It's your time to shine, Miss Vaaaaaanjie 

It's your time to shine, Miss Vaaaaaanjie 

Here’s what’s happening in the world of television for Thursday, March 7. All times are Eastern.


Top pick

RuPaul’s Drag Race (VH1, 9 p.m.): There’s a rich history of first-eliminated queens making good within the franchise of RuPaul’s Drag Race. The first queen eliminated in the show’s history, Victoria Porkchop Parker, turns up with some frequency—including in this season’s premiere! The standard bearer of this category is, without a doubt, Shangela Laquifa Wadley of A Star Is Born fame, but not even Shangela made a splash the way that Vanessa Vanjie Mateo did last season. Shangela had a very entertaining first episode before returning for season two, and she didn’t become a favorite overnight. Miss Vanjie—sorry, Miss Vaaaaaaanjie—did it in six words.

Now she’s back, and off to a very strong start, finishing in the top three of the first challenge and absolutely winning the talking-head, maximize-your-screen-time game without overplaying her hand. For all we know, she’ll fall apart this week, but she’s made it past the “make a dress out of a bunch of stuff” challenge, and that’s more than she did last season. We are cautiously optimistic.

Actually, fuck cautiously. We are very into the Prime Of Miss Vanjie, The Unsinkable Miss Vanjie, Miss Vanjie if you’re nasty, Little Miss Vanjie, Miss Vanjie and her Magic School Bus, The Autobiography Of Miss Vanjie…
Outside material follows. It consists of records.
theorem sampleCursor_zero (spb : Nat) : sampleCursor spb 0 = ⟨1, 0⟩ := by
  simp [sampleCursor]

theorem sampleCursor_succ_within {spb n : Nat} (hpos : 0 < spb) (h : n % spb + 1 ≠ spb) :
    sampleCursor spb (n + 1) = ⟨1 + n / spb, n % spb + 1⟩ := by
  have hlt : n % spb + 1 < spb := Nat.lt_of_le_of_ne (Nat.mod_lt n hpos) h
  have hn : n + 1 = (n % spb + 1) + spb * (n / spb) := by rw [Nat.add_right_comm, Nat.mod_add_div]
  rw [sampleCursor, hn, Nat.add_mul_div_left _ _ hpos, Nat.add_mul_mod_self_left, Nat.div_eq_of_lt hlt,
    Nat.mod_eq_of_lt hlt, Nat.zero_add]

theorem sampleCursor_succ_nextBlock {spb n : Nat} (hpos : 0 < spb) (h : n % spb + 1 = spb) :
    sampleCursor spb (n + 1) = ⟨1 + n / spb + 1, 0⟩ := by
  have hn : n + 1 = spb * (n / spb + 1) := by
    rw [Nat.mul_succ]
    have := Nat.mod_add_div n spb
    omega
  rw [sampleCursor, hn, Nat.mul_div_cancel_left _ hpos, Nat.mul_mod_right, Nat.add_assoc]

section
variable {c : Config} {e : JbEntry} {n : Nat}

theorem sampleCursor_blk_ne (h : n < (c.k - 1) * samplesPerBlock c e.sb) :
    (sampleCursor (samplesPerBlock c e.sb) n).blk ≠ c.k :=
  (Nat.add_lt_of_lt_sub' ((Nat.div_lt_iff_lt_mul (samplesPerBlock_pos c e.sb)).mpr h)).ne

/-- Sample `n` is not the last of the frame: ADVANCE goes to sample `n + 1`. -/
theorem nextCursor_sampleCursor (h : n + 1 < (c.k - 1) * samplesPerBlock c e.sb) :
    nextCursor c e (sampleCursor (samplesPerBlock c e.sb) n) =
      some (sampleCursor (samplesPerBlock c e.sb) (n + 1)) := by
  have hpos := samplesPerBlock_pos c e.sb
  by_cases hlast : n % samplesPerBlock c e.sb + 1 = samplesPerBlock c e.sb
  · have hblk := sampleCursor_blk_ne h
    rw [sampleCursor_succ_nextBlock hpos hlast] at hblk ⊢
    exact nextCursor_nextBlock hlast hblk
  · rw [sampleCursor_succ_within hpos hlast]
    exact nextCursor_within hlast (sampleCursor_blk_ne (Nat.lt_of_succ_lt h))

/-- Sample `n` is the last of the frame: ADVANCE leaves it. -/
theorem nextCursor_sampleCursor_last (h : n + 1 = (c.k - 1) * samplesPerBlock c e.sb) :
    nextCursor c e (sampleCursor (samplesPerBlock c e.sb) n) = none := by
  have hpos := samplesPerBlock_pos c e.sb
  have hk : 2 ≤ c.k := c.legal.bounds.1
  have hlast : n % samplesPerBlock c e.sb + 1 = samplesPerBlock c e.sb := by
    by_contra hne
    have hmod := congrArg Cursor.idx (sampleCursor_succ_within hpos hne)
    simp [sampleCursor, h] at hmod
  refine nextCursor_exhausted hlast ?_
  have hdiv := congrArg Cursor.blk (sampleCursor_succ_nextBlock hpos hlast)
  rw [h, sampleCursor, Nat.mul_div_cancel _ hpos] at hdiv
  simp only [sampleCursor] at hdiv ⊢
  omega

end

section
variable {s : State} {e : JbEntry} {rest : List JbEntry} (isTx : Bool) {n : Nat}

/-- Before the last sample the frame stays head. -/
theorem readMany_within (hj : s.jb = e :: rest) (hcur : s.cursor = ⟨1, 0⟩)
    (h : n < (s.cfg.k - 1) * samplesPerBlock s.cfg e.sb) :
    readMany isTx n s = { s with
      cursor := sampleCursor (samplesPerBlock s.cfg e.sb) n
      readSamplesCount := s.readSamplesCount + BitVec.ofNat 32 n
      outputs := s.outputs ++ firstSamples s.cfg isTx e n } := by
  induction n with
  | zero => simp [readMany, sampleCursor_zero, firstSamples, ← hcur]
  | succ n ih =>
    rw [readMany_snoc, ih (Nat.lt_of_succ_lt h),
      readSample_of_next isTx (by exact hj) (nextCursor_sampleCursor h), firstSamples_succ, ← List.append_assoc,
      BitVec.add_assoc, BitVec.ofNat_add]
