-- ==== Sys2Proof/Tests/Slice0.lean ====
section
/-! SUPPORT. Tests with expected results from the spec's encoding tables and from 95_test_vectors.md, and one witness for each obligation with hypotheses. -/

namespace Sys2Proof.Tests

open Sys2Proof Sys2Proof.Machine

/-! ## Helpers -/

/-- The reset values with no console address: where the vectors of 95_test_vectors.md place code and data,
memory is ordinary. -/
def bare : State :=
  State.create (RegFile.all Config.regInit) [] { Env.flat with console := [] } Config.params

/-- That state with some registers set. -/
def machine (rs : List (Reg × Word)) : State :=
  rs.foldl (fun s p => s.setReg p.1 p.2) bare

/-- `machine`, its words of code at the PC and bytes of data at `a`. -/
def loaded (rs : List (Reg × Word)) (code : List Word) (a : Word) (data : List Byte) : State :=
  let s := machine rs
  placeBytes s.regs.pc (bytesOfWords code) (placeBytes a data s)

/-- How a step ends: 100 Ok, else the code of its status (R191), 0 for Halted and 1 to 6 for a fault. -/
def endCode (o : Host.Outcome State Fault Refusal) : Nat :=
  match statusOf o with
  | .ok => 100
  | .halted => Status.halted.code.getD 99
  | .fault f => (Status.fault f).code.getD 98
  | .refused _ => 97

/-- The state an outcome leaves, whether it completed or faulted. -/
def leftBy (o : Host.Outcome State Fault Refusal) : State :=
  match o with
  | .next t => t
  | .fault f => f.left
  | .refused _ => State.reset

/-- What the tests compare after one step: how it ended, some registers, some bytes. -/
def seen (s : State) (rs : List Reg) (a : Word) (n : Nat) : Nat × List Word × List Byte :=
  let o := step s
  (endCode o, rs.map (leftBy o).reg, readRange a n (leftBy o))

def isNext (o : Host.Outcome State Fault Refusal) : Bool :=
  match o with
  | .next _ => true
  | .fault _ => false
  | .refused _ => false

def isFault (o : Host.Outcome State Fault Refusal) : Bool :=
  match o with
  | .next _ => false
  | .fault _ => true
  | .refused _ => false

theorem exists_next {o : Host.Outcome State Fault Refusal} (h : isNext o = true) :
    ∃ t, o = .next t := by
  cases o with
  | next t => exact ⟨t, rfl⟩
  | fault f => cases h
  | refused r => cases h

theorem exists_fault {o : Host.Outcome State Fault Refusal} (h : isFault o = true) :
    ∃ f, o = .fault f := by
  cases o with
  | next t => cases h
  | fault f => exact ⟨f, rfl⟩
  | refused r => cases h

theorem readable_mem {a : Word} {w : Width} {s : State} (h : accessGuard s.params w a = none)
    (hb : s.env.bindsLoad w a = false) : Readable (.mem a) w s := ⟨accessGuard_none.mp h, hb⟩

theorem writable_mem {a : Word} {w : Width} {s : State} (h : accessGuard s.params w a = none)
    (hb : s.env.bindsStore w a = false) : Writable (.mem a) w s := ⟨accessGuard_none.mp h, hb⟩

theorem plainLoad_mk {a : Word} {w : Width} {s : State} (h : accessGuard s.params w a = none)
    (hb : s.env.bindsLoad w a = false) : PlainLoad w a s := ⟨accessGuard_none.mp h, hb⟩

theorem plainStore_mk {a : Word} {w : Width} {s : State} (h : accessGuard s.params w a = none)
    (hb : s.env.bindsStore w a = false) : PlainStore w a s := ⟨accessGuard_none.mp h, hb⟩

/-! ## WellFormed refuses what no encoding spells (R66 to R68) -/

theorem test_wf_refuses_src_indexed_sr : SrcOperand.wellFormed (.indexed .sr 0x0200#16) = false := by decide
theorem test_wf_refuses_src_indirect_sr : SrcOperand.wellFormed (.indirect .sr) = false := by decide
theorem test_wf_refuses_src_indirect_inc_sr : SrcOperand.wellFormed (.indirectInc .sr) = false := by decide
theorem test_wf_refuses_src_indirect_inc_pc : SrcOperand.wellFormed (.indirectInc .pc) = false := by decide
theorem test_wf_refuses_dst_indexed_sr : DstOperand.wellFormed (.indexed .sr 0x0200#16) = false := by decide
theorem test_wf_refuses_dst_const_two : DstOperand.wellFormed (.const .two) = false := by decide
theorem test_wf_refuses_dst_const_minus_one : DstOperand.wellFormed (.const .minusOne) = false := by decide
theorem test_wf_refuses_dst_const_four : DstOperand.wellFormed (.const .four) = false := by decide
theorem test_wf_refuses_dst_const_eight : DstOperand.wellFormed (.const .eight) = false := by decide
theorem test_wf_refuses_single_operand :
    (singleForms 4#3 .word (.indirect .sr)).all (fun i => !i.wellFormed) = true := by decide
theorem test_wf_refuses_double_operand_source :
    ([Instr.mov .word (.indirectInc .pc) (.reg .r5), .cmp .word (.indirectInc .pc) (.reg .r5),
      .dadd .word (.indirectInc .pc) (.reg .r5), .bit .word (.indirectInc .pc) (.reg .r5)]
      ++ computingForms .word (.indirectInc .pc) (.reg .r5)).all (fun i => !i.wellFormed) = true := by
  decide
theorem test_wf_refuses_double_operand_destination :
    ([Instr.mov .byte (.reg .r5) (.const .two), .cmp .byte (.reg .r5) (.const .two),
      .dadd .byte (.reg .r5) (.const .two), .bit .byte (.reg .r5) (.const .two)]
      ++ computingForms .byte (.reg .r5) (.const .two)).all (fun i => !i.wellFormed) = true := by
  decide
theorem test_wf_accepts :
    Instr.wellFormed (.mov .word (.indirectInc .r5) (.indexed .pc 4#16)) = true
      ∧ Instr.wellFormed (.cmp .byte (.const .eight) (.const .one)) = true := by decide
You get the idea. Tonight includes acting challenges inspired by Get Out and Black Panther. Kate Kulzick stands ready to recap. Miss Vanjie, we’re counting on you.

Regular coverage

Star Trek: Discovery (CBS All Access, 8:30 p.m.)
Brooklyn Nine-Nine (NBC, 9 p.m.)
The Orville (Fox, 9 p.m.)
Better Things (FX, 10 p.m.)
Broad City (Comedy Central, 10 p.m.)

Wild card

A.P. Bio (NBC, 8:30 p.m., second season premiere): Glenn Howerton and one of TV’s best title sequences both return tonight. If you missed the first season, we encourage a proper catch-up, but it also seems as though the season two premiere isn’t a terrible place to jump in—Jack (Howerton) needs a new mission, and he apparently sets his sights on writing a world-class philosophy treatise, which is likely to be much funnier than it sounds. Besides, NBC is surprisingly effective at taking philosophy and turning it into great sitcom fodder.

 
Join the discussion...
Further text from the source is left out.